(WORK INSTRUCTIONS):
Print the data below exactly, but only the lines from the one containing "ch 8 tag scOk 0" down to the one containing "VRCP (R123). -/", inclusive.
DATASET EXCERPTS Block Start
-- ==== Sys2Proof/Machine/Security.lean ====
section
/-! DEFINITION. The security processor (R550 to R575): signed envelopes, the secure commands, live activation,
attestation, fabric keys and the hangtag; and the post of a mailbox word (R496), which may carry a command to it or a
request to the Pattern Manager. -/

namespace Sys2Proof.Machine

/-! ## Statuses and fault sources (R561, R575) -/

def scOk : Nat := 0
def scBadcmd : Nat := 1
def scBusy : Nat := 2
def scSig : Nat := 3
def scFormat : Nat := 4
def scRollback : Nat := 5
def scTarget : Nat := 6
def scNonce : Nat := 7
def scState : Nat := 8
def scRevoked : Nat := 9
def scXfer : Nat := 0xA

def fVerifyFail : Nat := 0
def fSlotBad : Nat := 1
def fGolden : Nat := 2
def fDebugOpen : Nat := 3

/-! ## Envelopes (R550, R551) -/

/-- n bytes of an envelope from byte i on, little-endian. -/
def envNat (e : List Byte) (i n : Nat) : Nat := ofBytes ((e.drop i).take n)
def envPart (e : List Byte) (i n : Nat) : List Byte := (e.drop i).take n

def envSlot (e : List Byte) : Nat := envNat e 4 1
def envSvn (e : List Byte) : Nat := envNat e 8 4
def envLen (e : List Byte) : Nat := envNat e 24 8
def envRevoke (e : List Byte) : Nat := envNat e 80 1
/-- First byte of the payload. -/
def envHead : Nat := 17168

/-- The header's form for a kind: MAGIC, VERSION, KIND, reserved bytes, SLOT, PAYLOAD_LEN, SVN (DEDUCED, log 53). -/
def envFormat (e : List Byte) (kind : Nat) : Bool :=
  envNat e 0 2 == 0x5A45 && envNat e 2 1 == 1 && envNat e 3 1 == kind && envNat e 5 3 == 0 && envNat e 12 4 == 0
    && decide (envSlot e ≤ 3) && decide (envLen e ≤ 64 * 2 ^ 20) && decide (envSvn e ≤ 255)
    && (kind == 1 || (envSvn e == 0 && envNat e 112 16 == 0))

/-- A SHA-384 digest as the bytes hold it, leftmost first. -/
def digestNat (bs : List Byte) : Nat := ofBytes bs.reverse

/-- verify(env, kind, serial) of R551: status and detail; `exempt` leaves out the ROLLBACK check (R560)
(DESIGN CHOICE, log 5). -/
def envVerify (s : State) (e : List Byte) (kind : Nat) (exempt : Bool) : Nat × Nat :=
  let slot := envSlot e
  let msg := envPart e 0 560
  let rsa := rsaPssVerify (envPart e 128 384) msg (envPart e 560 384)
  let slh := slhVerify (envPart e 512 48) msg (envPart e 944 16224)
  let target := envNat e 16 8
  if ! envFormat e kind then (scFormat, 0)
  else if s.nv.revoked.getLsbD slot then (scRevoked, 0)
  else if sha384 (envPart e 128 432) ≠ Config.rootDigest slot then (scSig, 3)
  else if ! rsa ∨ ! slh then (scSig, b2n (! rsa) + 2 * b2n (! slh))
  else if (sha384 (envPart e envHead (envLen e))).toNat ≠ digestNat (envPart e 32 48) then (scSig, 4)
  else if target ≠ s.nv.serial.toNat ∧ (kind ≠ 1 ∨ target ≠ 0) then (scTarget, 0)
  else if kind = 1 ∧ ! exempt ∧ envSvn e < s.nv.minsvn.toNat then (scRollback, 0)
  else (scOk, 0)

/-- The bytes SEC_XFER names, none beyond the populated range or unreadable (R561, R571). -/
def xferRead (s : State) (n : Nat) : Option (List Byte) × State :=
  let a := rfld s oSecXfer 12 36 * 4096
  let len := rfld s oSecXfer 48 16 * 4096
  if len < n ∨ populated s < a + len then (none, s) else memRead s a n none

/-- The envelope at SEC_XFER, verified as a kind: its bytes, or status and detail. -/
def xferEnv (s : State) (kind : Nat) : Except (Nat × Nat) (List Byte) × State :=
  match xferRead s envHead with
  | (none, s) => (.error (scXfer, 0), s)
  | (some h, s) =>
    if ! envFormat h kind then (.error (scFormat, 0), s)
    else
      match xferRead s (envHead + envLen h) with
      | (none, s) => (.error (scXfer, 0), s)
      | (some e, s) =>
        let r := envVerify s e kind false
        (if r.1 = scOk then .ok e else .error r, s)

/-! ## Replies -/

/-- Reply channel of a command's channel. -/
def chanBack (ch : SecChan) : Nat := match ch with | .pf0 => 36 | .monitor => 37 | .bmc => 38

/-- A reply word (R561). -/
def secWord (cmd tag st detail : Nat) : BitVec 32 :=
  BitVec.ofNat 32 (cmd % 256 * 2 ^ 24 + tag % 256 * 2 ^ 16 + st % 256 * 2 ^ 8 + detail % 256)

/-- A command's reply; a failed verification raises VERIFY_FAIL (R575). -/
def secReply (s : State) (ch : SecChan) (cmd : Nat) (tag : BitVec 8) (st detail : Nat) : State :=
  let bad := [scSig, scFormat, scRollback, scTarget, scRevoked].contains st
  mbxStore (if bad then raise s bSec fVerifyFail [] else s) (chanBack ch) (secWord cmd tag.toNat st detail)

/-! ## Measurements (R557) -/

/-- A measurement block is taken over some bytes (DESIGN CHOICE, log 54). -/
def measure (s : State) (i : Nat) (bs : List Byte) : State :=
  { s with sec := { s.sec with meas := tabSet s.sec.meas 0 i (sha384 bs) } }

/-- Measurement 3: SLOT, SVN, MINSVN and GOLDEN of the running bundle (DESIGN CHOICE, log 54). -/
def measure3 (s : State) : State :=
  measure s 3 (toBytes 2 s.sec.signer.toNat ++ toBytes 2 s.sec.svn.toNat ++ toBytes 2 s.nv.minsvn.toNat
    ++ toBytes 2 (b2n (rbit s oSecStat 12)))

/-- SEC_STAT.DBG changes, and measurement 6 with it; with bit 0 clear the palette's registers return to their reset
values (R632) (DESIGN CHOICE, log 54). -/
def setDbg (s : State) (v : Nat) : State :=
  let s := if v % 2 = 0 then setReg (setReg (setReg s oDbgCtrl 0) oDbgSel 0) oDbgStat 0 else s
  measure (setRfld s oSecStat 8 3 v) 6 [BitVec.ofNat 8 v]

/-- The bundle in a slot. -/
def slotBytes (s : State) (slot : Nat) : List Byte :=
  match slot with | 0 => s.nv.slotA | 1 => s.nv.slotB | _ => s.nv.slotG

/-- SEC_STAT.ACTIVE. -/
def activeSlot (s : State) : Nat := rfld s oSecStat 0 2

/-- The slot of A and B that STAGE writes (DEDUCED, log 52). -/
def spareSlot (s : State) : Nat := if activeSlot s = 0 then 1 else 0

/-- The envelope e becomes the running bundle's (R557, R561) (DEDUCED, log 55). -/
def runBundle (s : State) (e : List Byte) : State :=
  measure3 (measure { s with sec := { s.sec with
    svn := BitVec.ofNat 8 (envSvn e), signer := BitVec.ofNat 2 (envSlot e), revoke := BitVec.ofNat 4 (envRevoke e) } } 2 e)

/-! ## Commands (R561 to R566) -/

/-- A live activation is held or pausing (DEDUCED, log 51). -/
def actPend (s : State) : Bool := s.sec.held || s.sec.pausing

/-- A slot of A and B holds an envelope, or what a write that does not finish leaves of one. -/
def slotPut (s : State) (slot : BitVec 2) (e : List Byte) : State :=
  { s with nv := if slot = 0 then { s.nv with slotA := e } else { s.nv with slotB := e } }

/-- A command that arrives while a STAGE writes its slot is answered BUSY (R561). -/
def secFree (s : State) (ch : SecChan) (cmd : Nat) (tag : BitVec 8) (act : State → State) : State :=
  if s.sec.writing.isSome then secReply s ch cmd tag scBusy 0 else act s

/-- STAGE: the slot's write begins, and until it ends the slot holds nothing that verifies, so that a reset or a power loss
leaves it to be skipped (R561, R563) (DEDUCED, log 51). -/
def secStage (s : State) (ch : SecChan) (tag : BitVec 8) : State :=
  if actPend s then secReply s ch 1 tag scBusy 0
  else
    match xferEnv s 1 with
    | (.error (st, d), s) => secReply s ch 1 tag st d
    | (.ok e, s) =>
      let k := BitVec.ofNat 2 (spareSlot s)
      let s := slotPut { s with sec := { s.sec with writing := some (k, e, ch, tag) } } k []
      { s with nv := { s.nv with staged := none } }

/-- The write of a STAGE ends, and the reply goes. -/
def stageEnd (s : State) : State :=
  match s.sec.writing with
  | some (k, e, ch, tag) =>
    let s := slotPut { s with sec := { s.sec with writing := none } } k e
    secReply { s with nv := { s.nv with staged := some k } } ch 1 tag scOk 0
  | none => s

/-- A live activation begins: held while the emergency flag is set, else it pauses dispatch (R562). -/
def actBegin (s : State) (ch : SecChan) (tag : BitVec 8) : State :=
  let em := rbit s oPwrStat 4
  { s with sec := { s.sec with
    held := em, pausing := ! em, clearRun := 0, pauseAge := 0, actChan := some (ch, tag), actSlot := BitVec.ofNat 2 (spareSlot s) } }

/-- ACTIVATE (DEDUCED, log 51). -/
def secActivate (s : State) (ch : SecChan) (tag : BitVec 8) (live : Bool) : State :=
  if actPend s then secReply s ch 2 tag scBusy 0
  else if s.nv.staged ≠ some (BitVec.ofNat 2 (spareSlot s)) then secReply s ch 2 tag scState 0
  else
    let r := envVerify s (slotBytes s (spareSlot s)) 1 false
    if r.1 ≠ scOk then secReply s ch 2 tag r.1 r.2
    else
      let s := { s with nv := { s.nv with nextSlot := BitVec.ofNat 2 (spareSlot s) } }
      secReply (if live then actBegin s ch tag else s) ch 2 tag scOk 0

/-- SELECT. -/
def secSelect (s : State) (ch : SecChan) (tag : BitVec 8) (slot : Nat) : State :=
  if 2 < slot then secReply s ch 3 tag scBadcmd 0
  else
    let r := envVerify s (slotBytes s slot) 1 (slot == 2)
    let s := if r.1 = scOk then { s with nv := { s.nv with nextSlot := BitVec.ofNat 2 slot } } else s
    secReply s ch 3 tag r.1 r.2

/-- SVN_COMMIT (DEDUCED, log 53). -/
def secSvn (s : State) (ch : SecChan) (tag : BitVec 8) : State :=
  let blow := s.sec.revoke &&& ~~~ (BitVec.ofNat 4 (2 ^ s.sec.signer.toNat))
  let s := { s with nv := { s.nv with minsvn := s.sec.svn, revoked := s.nv.revoked ||| blow } }
  secReply (measure3 s) ch 4 tag scOk 0

/-- The current nonce's registers take a value. -/
def setNonce (s : State) (v : BitVec 256) : State :=
  forNat 4 s fun s k => setReg s (oSecNonce k) (BitVec.ofNat 64 (v.toNat >>> (64 * k)))

/-- NONCE. -/
def secNonce (s : State) (ch : SecChan) (tag : BitVec 8) (v : BitVec 256) : State :=
  let s := setNonce s v
  secReply { s with sec := { s.sec with nonceUsed := false } } ch 5 tag scOk 0

/-- The nonce is consumed. -/
def useNonce (s : State) : State :=
  let s := setNonce s 0
  { s with sec := { s.sec with nonceUsed := true } }

/-- A token's BINDING holds the current nonce. -/
def nonceOk (s : State) (e : List Byte) : Bool :=
  ! s.sec.nonceUsed && wordsOf (envPart e 80 32) == (List.range 4).map fun k => reg s (oSecNonce k)

/-- A debug grant (R564). -/
def debugGrant (s : State) (level : Nat) : State :=
  let s := setDbg s level
  let s := if 2 ≤ level then
      { s with nv := { s.nv with fabKey0 := none, fabKey1 := none }, sec := { s.sec with keyLock := true } }
    else s
  raise s bSec fDebugOpen []

/-- DEBUG_UNLOCK: the nonce is consumed whatever the outcome (DEDUCED, log 52; DEDUCED, log 53). -/
def secUnlock (s : State) (ch : SecChan) (tag : BitVec 8) : State :=
  match xferEnv s 2 with
  | (.error (st, d), s) => secReply (useNonce s) ch 6 tag st d
  | (.ok e, s) =>
    let ok := nonceOk s e
    let level := envNat e envHead 1
    let form := envLen e == 16 && envNat e (envHead + 1) 15 == 0 && decide (level < 8)
    let s := useNonce s
    if ! form then secReply s ch 6 tag scFormat 0
    else if ! ok then secReply s ch 6 tag scNonce 0
    else secReply (debugGrant s level) ch 6 tag scOk 0

/-- DEBUG_LOCK. -/
def secLock (s : State) (ch : SecChan) (tag : BitVec 8) : State := secReply (setDbg s 0) ch 7 tag scOk 0

/-- LINKPLAN_WRITE (R566). -/
def secLinkplan (s : State) (ch : SecChan) (tag : BitVec 8) : State :=
  if s.nv.linkPlan.isSome then secReply s ch 8 tag scState 0
  else
    match xferRead s 8 with
    | (none, s) => secReply s ch 8 tag scXfer 0
    | (some bs, s) =>
      let w := BitVec.ofNat 64 (ofBytes bs)
      if fld w 2 30 ≠ 0 then secReply s ch 8 tag scFormat 0
      else secReply { s with nv := { s.nv with linkPlan := some (BitVec.ofNat 2 (fld w 0 2), BitVec.ofNat 32 (fld w 32 32)) } }
        ch 8 tag scOk 0
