-- ==== Sys2Proof/Machine/VOps.lean ====
section
/-! DEFINITION. The V-slot operations as commands (R122 to R129): one-slot wide instructions. -/

namespace Sys2Proof.Machine

/-- VADD (R123). -/
def execVadd (i : Sec) (psel : BitVec 4) (vd va vb : BitVec 6) (s : State) : Res :=
  .next (whenOn s fun s => vOp s i psel { op := 0x01, vd := vd.toNat, va := va.toNat, vb := vb.toNat })

/-- VSUB (R123). -/
def execVsub (i : Sec) (psel : BitVec 4) (vd va vb : BitVec 6) (s : State) : Res :=
  .next (whenOn s fun s => vOp s i psel { op := 0x02, vd := vd.toNat, va := va.toNat, vb := vb.toNat })

/-- VMUL (R123). -/
def execVmul (i : Sec) (psel : BitVec 4) (vd va vb : BitVec 6) (s : State) : Res :=
  .next (whenOn s fun s => vOp s i psel { op := 0x03, vd := vd.toNat, va := va.toNat, vb := vb.toNat })

/-- VFMA (R123). -/
def execVfma (i : Sec) (psel : BitVec 4) (vd va vb vc : BitVec 6) (s : State) : Res :=
  .next (whenOn s fun s => vOp s i psel { op := 0x04, vd := vd.toNat, va := va.toNat, vb := vb.toNat, vc := vc.toNat })

/-- VMAX (R123). -/
def execVmax (i : Sec) (psel : BitVec 4) (vd va vb : BitVec 6) (s : State) : Res :=
  .next (whenOn s fun s => vOp s i psel { op := 0x05, vd := vd.toNat, va := va.toNat, vb := vb.toNat })

/-- VMIN (R123). -/
def execVmin (i : Sec) (psel : BitVec 4) (vd va vb : BitVec 6) (s : State) : Res :=
  .next (whenOn s fun s => vOp s i psel { op := 0x06, vd := vd.toNat, va := va.toNat, vb := vb.toNat })

/-- VEXP (R123). -/
def execVexp (i : Sec) (psel : BitVec 4) (vd va : BitVec 6) (s : State) : Res :=
  .next (whenOn s fun s => vOp s i psel { op := 0x08, vd := vd.toNat, va := va.toNat })

/-- VRCP (R123). -/
def execVrcp (i : Sec) (psel : BitVec 4) (vd va : BitVec 6) (s : State) : Res :=
  .next (whenOn s fun s => vOp s i psel { op := 0x09, vd := vd.toNat, va := va.toNat })

/-- VRSQRT (R123). -/
def execVrsqrt (i : Sec) (psel : BitVec 4) (vd va : BitVec 6) (s : State) : Res :=
  .next (whenOn s fun s => vOp s i psel { op := 0x0A, vd := vd.toNat, va := va.toNat })

/-- VCMP (R123). -/
def execVcmp (i : Sec) (psel : BitVec 4) (pd : BitVec 4) (va vb : BitVec 6) (fn : BitVec 4) (s : State) : Res :=
  .next (whenOn s fun s => vOp s i psel { op := 0x0C, pd := pd.toNat, va := va.toNat, vb := vb.toNat, fn := fn.toNat })

/-- VPRED (R123). -/
def execVpred (i : Sec) (psel : BitVec 4) (pd : BitVec 4) (va vb : BitVec 6) (fn : BitVec 4) (s : State) : Res :=
  .next (whenOn s fun s => vOp s i psel { op := 0x0D, pd := pd.toNat, va := va.toNat, vb := vb.toNat, fn := fn.toNat })

/-- VSEL (R123). -/
def execVsel (i : Sec) (psel : BitVec 4) (vd va vb : BitVec 6) (pd : BitVec 4) (s : State) : Res :=
  .next (whenOn s fun s => vOp s i psel { op := 0x0E, vd := vd.toNat, va := va.toNat, vb := vb.toNat, pd := pd.toNat })

/-- VIMM (R123). -/
def execVimm (i : Sec) (psel : BitVec 4) (vd : BitVec 6) (imm : BitVec 16) (s : State) : Res :=
  .next (whenOn s fun s => vOp s i psel { op := 0x0F, vd := vd.toNat, imm := imm.toNat })

/-- VMOV (R123). -/
def execVmov (i : Sec) (psel : BitVec 4) (vd va : BitVec 6) (s : State) : Res :=
  .next (whenOn s fun s => vOp s i psel { op := 0x10, vd := vd.toNat, va := va.toNat })

/-- VIDX (R123). -/
def execVidx (i : Sec) (psel : BitVec 4) (vd : BitVec 6) (fn : BitVec 4) (imm : BitVec 16) (s : State) : Res :=
  .next (whenOn s fun s => vOp s i psel { op := 0x11, vd := vd.toNat, fn := fn.toNat, imm := imm.toNat })

/-- VSEED (R124). -/
def execVseed (i : Sec) (psel : BitVec 4) (va : BitVec 6) (s : State) : Res :=
  .next (whenOn s fun s => vOp s i psel { op := 0x12, va := va.toNat })

/-- VLD (R123). -/
def execVld (i : Sec) (psel : BitVec 4) (vd : BitVec 6) (ts fn : BitVec 4) (imm : BitVec 16) (s : State) : Res :=
  .next (whenOn s fun s => vOp s i psel { op := 0x14, vd := vd.toNat, ts := ts.toNat, fn := fn.toNat, imm := imm.toNat })

/-- VST (R123). -/
def execVst (i : Sec) (psel : BitVec 4) (va : BitVec 6) (ts fn pd : BitVec 4) (imm : BitVec 16) (s : State) : Res :=
  .next (whenOn s fun s => vOp s i psel { op := 0x15, va := va.toNat, ts := ts.toNat, fn := fn.toNat, pd := pd.toNat, imm := imm.toNat })

/-- VRDA (R123). -/
def execVrda (i : Sec) (psel : BitVec 4) (vd : BitVec 6) (as' : BitVec 3) (imm : BitVec 16) (s : State) : Res :=
  .next (whenOn s fun s => vOp s i psel { op := 0x18, vd := vd.toNat, as_ := as'.toNat, imm := imm.toNat })

/-- VWRA (R123). -/
def execVwra (i : Sec) (psel : BitVec 4) (ad : BitVec 3) (va : BitVec 6) (imm : BitVec 16) (s : State) : Res :=
  .next (whenOn s fun s => vOp s i psel { op := 0x19, ad := ad.toNat, va := va.toNat, imm := imm.toNat })

/-- VROWRED (R123). -/
def execVrowred (i : Sec) (psel : BitVec 4) (vd : BitVec 6) (as' : BitVec 3) (fn : BitVec 4) (s : State) : Res :=
  .next (whenOn s fun s => vOp s i psel { op := 0x1A, vd := vd.toNat, as_ := as'.toNat, fn := fn.toNat })

/-- VASCL (R123). -/
def execVascl (i : Sec) (psel : BitVec 4) (ad as' : BitVec 3) (vb : BitVec 6) (s : State) : Res :=
  .next (whenOn s fun s => vOp s i psel { op := 0x1B, ad := ad.toNat, as_ := as'.toNat, vb := vb.toNat })

/-- VAEXP (R123). -/
def execVaexp (i : Sec) (psel : BitVec 4) (ad as' : BitVec 3) (vb : BitVec 6) (s : State) : Res :=
  .next (whenOn s fun s => vOp s i psel { op := 0x1C, ad := ad.toNat, as_ := as'.toNat, vb := vb.toNat })

/-- VSMERGE (R129). -/
def execVsmerge (i : Sec) (psel : BitVec 4) (va vb : BitVec 6) (ad as' : BitVec 3) (s : State) : Res :=
  .next (whenOn s fun s => vOp s i psel { op := 0x1D, va := va.toNat, vb := vb.toNat, ad := ad.toNat, as_ := as'.toNat })

/-- VXRED (R126), in every section of the mask. -/
def execVxred (secs : BitVec 8) (psel : BitVec 4) (vd va : BitVec 6) (fn : BitVec 4) (imm : BitVec 16) (s : State) : Res :=
  .next (whenOn s fun s => vOpAll s secs psel { op := 0x20, vd := vd.toNat, va := va.toNat, fn := fn.toNat, imm := imm.toNat })

/-- VTOPK (R127), in every section of the mask. -/
def execVtopk (secs : BitVec 8) (psel : BitVec 4) (vd va vb : BitVec 6) (fn : BitVec 4) (imm : BitVec 16) (s : State) : Res :=
  .next (whenOn s fun s => vOpAll s secs psel { op := 0x21, vd := vd.toNat, va := va.toNat, vb := vb.toNat, fn := fn.toNat, imm := imm.toNat })

/-- VARGMAX (R128), in every section of the mask. -/
def execVargmax (secs : BitVec 8) (psel : BitVec 4) (vd va vb : BitVec 6) (fn : BitVec 4) (s : State) : Res :=
  .next (whenOn s fun s => vOpAll s secs psel { op := 0x22, vd := vd.toNat, va := va.toNat, vb := vb.toNat, fn := fn.toNat })

end Sys2Proof.Machine
end

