-- ==== Sys2Proof/Machine/Dispatch.lean ====
section
/-! DEFINITION. One arm for each command. -/

namespace Sys2Proof.Machine
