/-- A cross-tile operation of the sections named by mask: each working tile of theirs ends as P says of what it held and of
what the participating tiles held, in some order of arrival; every other tile is as it was. The tiles of all the sections
take part together where joint holds, and those of each section by themselves otherwise. -/
def CrossEnds (s t : State) (mask : Nat) (joint : Bool) (P : List Tile → Tile → Tile → Prop) : Prop :=
  (∀ k, (∀ i ∈ bitList 8 mask, k ∉ workTiles s i) → tileOf t k = tileOf s k) ∧
  (joint = true → ∃ ts, ts.Perm (((bitList 8 mask).flatMap (workTiles s)).map (tileOf s)) ∧
    ∀ i ∈ bitList 8 mask, ∀ k ∈ workTiles s i, P ts (tileOf s k) (tileOf t k)) ∧
  (joint = false → ∀ i ∈ bitList 8 mask, ∃ ts, ts.Perm ((workTiles s i).map (tileOf s)) ∧
    ∀ k ∈ workTiles s i, P ts (tileOf s k) (tileOf t k))

/-- A cross-tile command runs as `SlotRuns` says, with `CrossEnds` for its tiles. -/
def CrossRuns (cmd : Instr) (s : State) (c : Core) (mask : Nat) (joint : Bool) (P : List Tile → Tile → Tile → Prop) : Prop :=
  ∃ t, exec cmd s = .next t ∧ coreSeq t c = coreSeq s c + 1 ∧ SameBut [.csrs, .cores, .tiles, .sections] s t ∧
    CrossEnds s t mask joint P

/-- The number that the n bytes at t register tr of the section's lowest-numbered working tile spell. -/
def descBits (s : State) (i tr n : Nat) : Nat := (descPeek s i tr n).2.2

/-- Those bytes can be read: some tile works, and the bytes are aligned, within the canvas and clean. -/
def DescReadable (s : State) (i tr n align : Nat) : Prop :=
  ∃ k r, workTiles s i = k :: r ∧ CleanTile (tileOf s k) ∧ tBase (tileOf s k) tr % align = 0 ∧
    tBase (tileOf s k) tr + n ≤ canvasSize

end Sys2Proof.Machine
end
DATASET EXCERPTS Block End
(TASK ANSWER):
        ch 8 tag scOk 0
-- ==== Sys2Proof/Machine/VOps.lean ====
section
/-! DEFINITION. The V-slot operations as commands (R122 to R129): one-slot wide instructions. -/

namespace Sys2Proof.Machine

/-- VADD (R123). -/
def execVadd (i : Sec) (psel : BitVec 4) (vd va vb : BitVec 6) (s : State) : Res :=
  .next (whenOn s fun s => vOp s i psel { op := 0x01, vd := vd.toNat, va := va.toNat, vb := vb.toNat })

/-- VSUB (R123). -/
def execVsub (i : Sec) (psel : BitVec 4) (vd va vb : BitVec 6) (s : State) : Res :=
  .next (whenOn s fun s => vOp s i psel { op := 0x02, vd := vd.toNat, va := va.toNat, vb := vb.toNat })

/-- VMUL (R123). -/
def execVmul (i : Sec) (psel : BitVec 4) (vd va vb : BitVec 6) (s : State) : Res :=
  .next (whenOn s fun s => vOp s i psel { op := 0x03, vd := vd.toNat, va := va.toNat, vb := vb.toNat })

/-- VFMA (R123). -/
def execVfma (i : Sec) (psel : BitVec 4) (vd va vb vc : BitVec 6) (s : State) : Res :=
  .next (whenOn s fun s => vOp s i psel { op := 0x04, vd := vd.toNat, va := va.toNat, vb := vb.toNat, vc := vc.toNat })

/-- VMAX (R123). -/
def execVmax (i : Sec) (psel : BitVec 4) (vd va vb : BitVec 6) (s : State) : Res :=
  .next (whenOn s fun s => vOp s i psel { op := 0x05, vd := vd.toNat, va := va.toNat, vb := vb.toNat })

/-- VMIN (R123). -/
def execVmin (i : Sec) (psel : BitVec 4) (vd va vb : BitVec 6) (s : State) : Res :=
  .next (whenOn s fun s => vOp s i psel { op := 0x06, vd := vd.toNat, va := va.toNat, vb := vb.toNat })

/-- VEXP (R123). -/
def execVexp (i : Sec) (psel : BitVec 4) (vd va : BitVec 6) (s : State) : Res :=
  .next (whenOn s fun s => vOp s i psel { op := 0x08, vd := vd.toNat, va := va.toNat })

/-- VRCP (R123). -/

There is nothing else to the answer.